BELLUNO - Un regolamento per la balneazione. Quindi non un divieto assoluto ad avvicinarsi al Piave e un “no” secco a bagnarsi nelle torride giornate estive. Non è un passo indietro, quello di Palazzo Rosso, che solo una decina di giorni fa aveva emesso l’ordinanza che vieta la balneazione su Piave e Ardo. Ma un modo per dettagliare quell’ordinanza. L’amministrazione di Belluno infatti metterà in moto la Commissione urbanistica per disciplinare le modalità di accesso a fiumi, torrenti e laghi; e anche per definire i comportamenti consentiti. Così, a una decina di giorni dall’entrata in vigore dell’ordinanza comunale dello scorso 18 agosto volta a disciplinare la frequentazione di fiumi, laghi e aree spondali del territorio, arriva un’altra novità. Il provvedimento già emanato recepisce le disposizioni stabilite dalla Regione del Veneto e nasce dalla necessità di tutelare l’incolumità pubblica lungo i principali corsi d’acqua comunali, tra cui il Piave, l’Ardo e il Cordevole (che viene citato nell’ordinanza, pur lambendo solo marginalmente il territorio comunale). Il regolamento comunale invece stabilirà come è bene comportarsi per frequentare fiumi e torrenti in modo sicuro. Il sindaco Oscar De Pellegrin argomenta la scelta: «Non volevamo fermarci all’ordinanza, quindi disciplineremo in un regolamento le raccomandazioni sui comportamenti da tenere per potersi svagare in sicurezza». Il sindaco fa anche qualche esempio: le fontane di Nogarè. Se ci sono le condizioni meteo, si potranno frequentare, senza rovinare il sito (a livello ambientale), ma quando le condizioni non lo permetteranno, non le si frequenterà.
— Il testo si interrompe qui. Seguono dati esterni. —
-- ==== Sys2Proof/Laws/Packet.lean ====
section
/-! SUPPORT. What the shared operations of commands do: leaving the receive buffer, acceptance, refusal, the replies. -/
namespace Sys2Proof.Machine

/-- `u` with the ports of `v`. -/
def withPorts (u v : State) : State := { u with gl := { u.gl with g0 := v.gl.g0, g1 := v.gl.g1 } }

@[simp] theorem withPorts_self (s : State) : withPorts s s = s := rfl

/-! ### The receive buffer (R31) -/

theorem takeFromBuffer_eq (s : State) (h : Hdr) : takeFromBuffer s h = withPorts s (takeFromBuffer s h) := by
  unfold takeFromBuffer modPort withPorts
  split <;> rfl

theorem takeFromBuffer_keyed (s : State) (h : Hdr) (p : Nat) :
    (glPort (takeFromBuffer s h) p).keyed = (glPort s p).keyed ∧ (glPort (takeFromBuffer s h) p).state = (glPort s p).state := by
  unfold takeFromBuffer modPort glPort
  by_cases a : h.port = 0 <;> by_cases b : p = 0 <;> simp only [a, b, if_true, if_false]
  all_goals first
    | exact ⟨trivial, trivial⟩
    | (split <;> exact ⟨rfl, rfl⟩)

@[simp] theorem serving_take (s : State) (h : Hdr) : serving (takeFromBuffer s h) = serving s := by
  rw [takeFromBuffer_eq]; rfl

@[simp] theorem portUp_take (s : State) (h : Hdr) (p : Nat) : portUp (takeFromBuffer s h) p = portUp s p := by
  unfold portUp
  rw [(takeFromBuffer_keyed s h p).1, (takeFromBuffer_keyed s h p).2, serving_take]

@[simp] theorem cmdRec_take (s : State) (h : Hdr) (q : Nat) : cmdRec (takeFromBuffer s h) q = cmdRec s q := by
  rw [takeFromBuffer_eq]; rfl

@[simp] theorem resultBytes_take (s : State) (h : Hdr) : resultBytes (takeFromBuffer s h) = resultBytes s := by
  rw [takeFromBuffer_eq]; rfl

@[simp] theorem deniedByLifecycle_take (s : State) (h k : Hdr) : deniedByLifecycle (takeFromBuffer s h) k = deniedByLifecycle s k := by
  rw [takeFromBuffer_eq]; rfl

@[simp] theorem earlyFault_take (s : State) (h k : Hdr) (c : Cmd) (e : Nat) : earlyFault (takeFromBuffer s h) k c e = earlyFault s k c e := by
  rw [takeFromBuffer_eq]; rfl

/-! ### Sending (R29, R33) -/

/-- `u` with the ports and the command list of `v`. -/
def withSend (u v : State) : State := { u with gl := { u.gl with g0 := v.gl.g0, g1 := v.gl.g1, cmds := v.gl.cmds } }

theorem noteSent_eq (s : State) (c : Content) : noteSent s c = { s with gl.cmds := (noteSent s c).gl.cmds } := by
  unfold noteSent modCmd
  split
  · split <;> rfl
  · rfl

theorem noteSent_reply (s : State) (r : Reply) : noteSent s (.reply r) =
    if r.kind = 0 ∧ failsAcceptance r.status = true then s
    else modCmd s r.seq fun c =>
      { c with reply := some r, phase := if c.phase = 3 ∧ r.kind ≠ 1 then 1 else c.phase
               repliedAt := if c.phase = 3 ∧ r.kind ≠ 1 then s.dev.localCtr else c.repliedAt } := rfl

theorem noteSent_port (s : State) (p : Nat) (f : GlPort → GlPort) (c : Content) :
    (noteSent (modPort s p f) c).gl.cmds = (noteSent s c).gl.cmds ∧ (modPort s p f).gl.cmds = s.gl.cmds := by
  unfold noteSent modPort modCmd
  split <;> split <;> first | (split <;> exact ⟨rfl, rfl⟩) | exact ⟨rfl, rfl⟩

theorem modPort_withPorts (s : State) (p : Nat) (f : GlPort → GlPort) : modPort s p f = withPorts s (modPort s p f) := by
  unfold modPort withPorts
  split <;> rfl

theorem glPort_modPort {s : State} {p : Nat} (f : GlPort → GlPort) : glPort (modPort s p f) p = f (glPort s p) := by
  unfold glPort modPort
  split <;> simp_all

/-- A content sent on a port: only the ports and the command list differ. It is in a frame, and noted as sent, or it waits
for its frame and the command list is as it was. -/
theorem sendOn_spec (s : State) (p : Nat) (r : Bool) (c : Content) :
    sendOn s p r c = withSend s (sendOn s p r c) ∧
    ((c ∈ (glPort (sendOn s p r c) p).unacked.map (·.content) ∧ (sendOn s p r c).gl.cmds = (noteSent s c).gl.cmds) ∨
     (c ∈ (glPort (sendOn s p r c) p).unsent.map (·.2) ∧ (sendOn s p r c).gl.cmds = s.gl.cmds)) := by
  unfold sendOn
  dsimp only
  split
  · refine ⟨?_, .inl ⟨?_, (noteSent_port s p _ c).1⟩⟩
    · rw [noteSent_eq, modPort_withPorts]; rfl
    · have e : ∀ u : State, glPort (noteSent u c) p = glPort u p := by intro u; rw [noteSent_eq]; rfl
      rw [e, glPort_modPort]
      simp
  · refine ⟨?_, .inr ⟨?_, (noteSent_port s p _ c).2⟩⟩
    · conv_lhs => rw [modPort_withPorts]
      unfold withPorts withSend
      rw [(noteSent_port s p _ c).2]
    · rw [glPort_modPort]; simp

theorem sendOn_outbox (s : State) (p : Nat) (r : Bool) (c : Content) : c ∈ outbox (sendOn s p r c) p := by
  unfold outbox
  rw [List.mem_append]
  exact (sendOn_spec s p r c).2.imp And.left And.left

theorem emit_up {s : State} {p : Nat} (h : portUp s p = true) (r : Bool) (c : Content) : emit s p r c = sendOn s p r c := by
  unfold emit
  rw [if_pos h]

theorem outbox_congr {s t : State} (p : Nat) (h0 : t.gl.g0 = s.gl.g0) (h1 : t.gl.g1 = s.gl.g1) : outbox t p = outbox s p := by
  unfold outbox glPort
  rw [h0, h1]

/-! ### Admission (R28, R42, R55) -/

/-- What `Ready` says, for a packet whose envelope is known. -/
structure Fit (s : State) (h : Hdr) (c : Cmd) (e : Nat) : Prop where
  up : portUp s h.port = true
  fresh : cmdRec s h.seq = none
  early : earlyFault s h c e = none
  bad : h.badAt = none
  life : deniedByLifecycle s h = false
  room : resultBytes s ≤ Config.resultHigh

theorem Ready.fit {s : State} {i : Instr} {h : Hdr} {c : Cmd} {e : Nat} (r : Ready s i) (k : envelope s i = some (h, c, e)) :
    Fit s h c e := by
  unfold Ready at r
  rw [k] at r
  exact ⟨r.1, r.2.1, r.2.2.1, r.2.2.2.1, r.2.2.2.2.1, r.2.2.2.2.2⟩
Lo stesso per il Piave.


Le ragioni


Alla base della decisione di pensare ad un vero e proprio regolamento ci sono ragioni di sicurezza. I fiumi e i torrenti del territorio comunale, in particolare il Piave, l’Ardo e il Cordevole (Belluno confina con questo torrente a Vignole e in via dell’Agordan), presentano «condizioni che possono rappresentare un pericolo per l’incolumità delle persone – aggiunge De Pellegrin -: improvvise variazioni della portata dovute alle manovre delle centrali idroelettriche a monte, temperature dell’acqua particolarmente basse con conseguente rischio di shock termico, fondali instabili, forti correnti, mulinelli e la presenza di rami sommersi. Situazioni che negli ultimi anni sono purtroppo state all’origine di più di un incidente, anche nella nostra provincia». 


Le responsabilità

Se l’ordinanza è già stata criticata perché si interrompe una “tradizione” che risale negli anni - quella di trovare ristoro nelle calde e assolate giornate estive nelle acque dei nostri corsi d’acqua - la ratio del regolamento è chiara. Se un tempo i bagni si facevano e, quando capitava la tragedia, questa rimaneva tale, oggi invece si cerca la responsabilità in tutto. E sono molti gli esempi anche nella nostra provincia. Non c’è quindi tanto da stupirsi se, prima o poi, tutto verrà normato. Parla bene l’ingegner Luigino Catello (di quasi 80 anni) che pochi giorni fa ha ritrovato una sua foto di quando ne aveva 10 mentre faceva il bagno nell’Ardo. A lui e a tanti altri è andata bene. E ci sono solo bei ricordi. Tuttavia non si può dire lo stesso, e ancora parenti e amici li piangono, dei due giovani, Alberto Orsan e Laura Losso, che sono morti annegati nel torrente Ardo a Corontola (Bolzano Bellunese) nel giugno del 2014. Perché, purtroppo, le insidie si nascondono ovunque e alla sorte non si può scappare. Ma se conosciamo i reali rischi in maniera più approfondita, forse, qualche tragedia verrà anche evitata.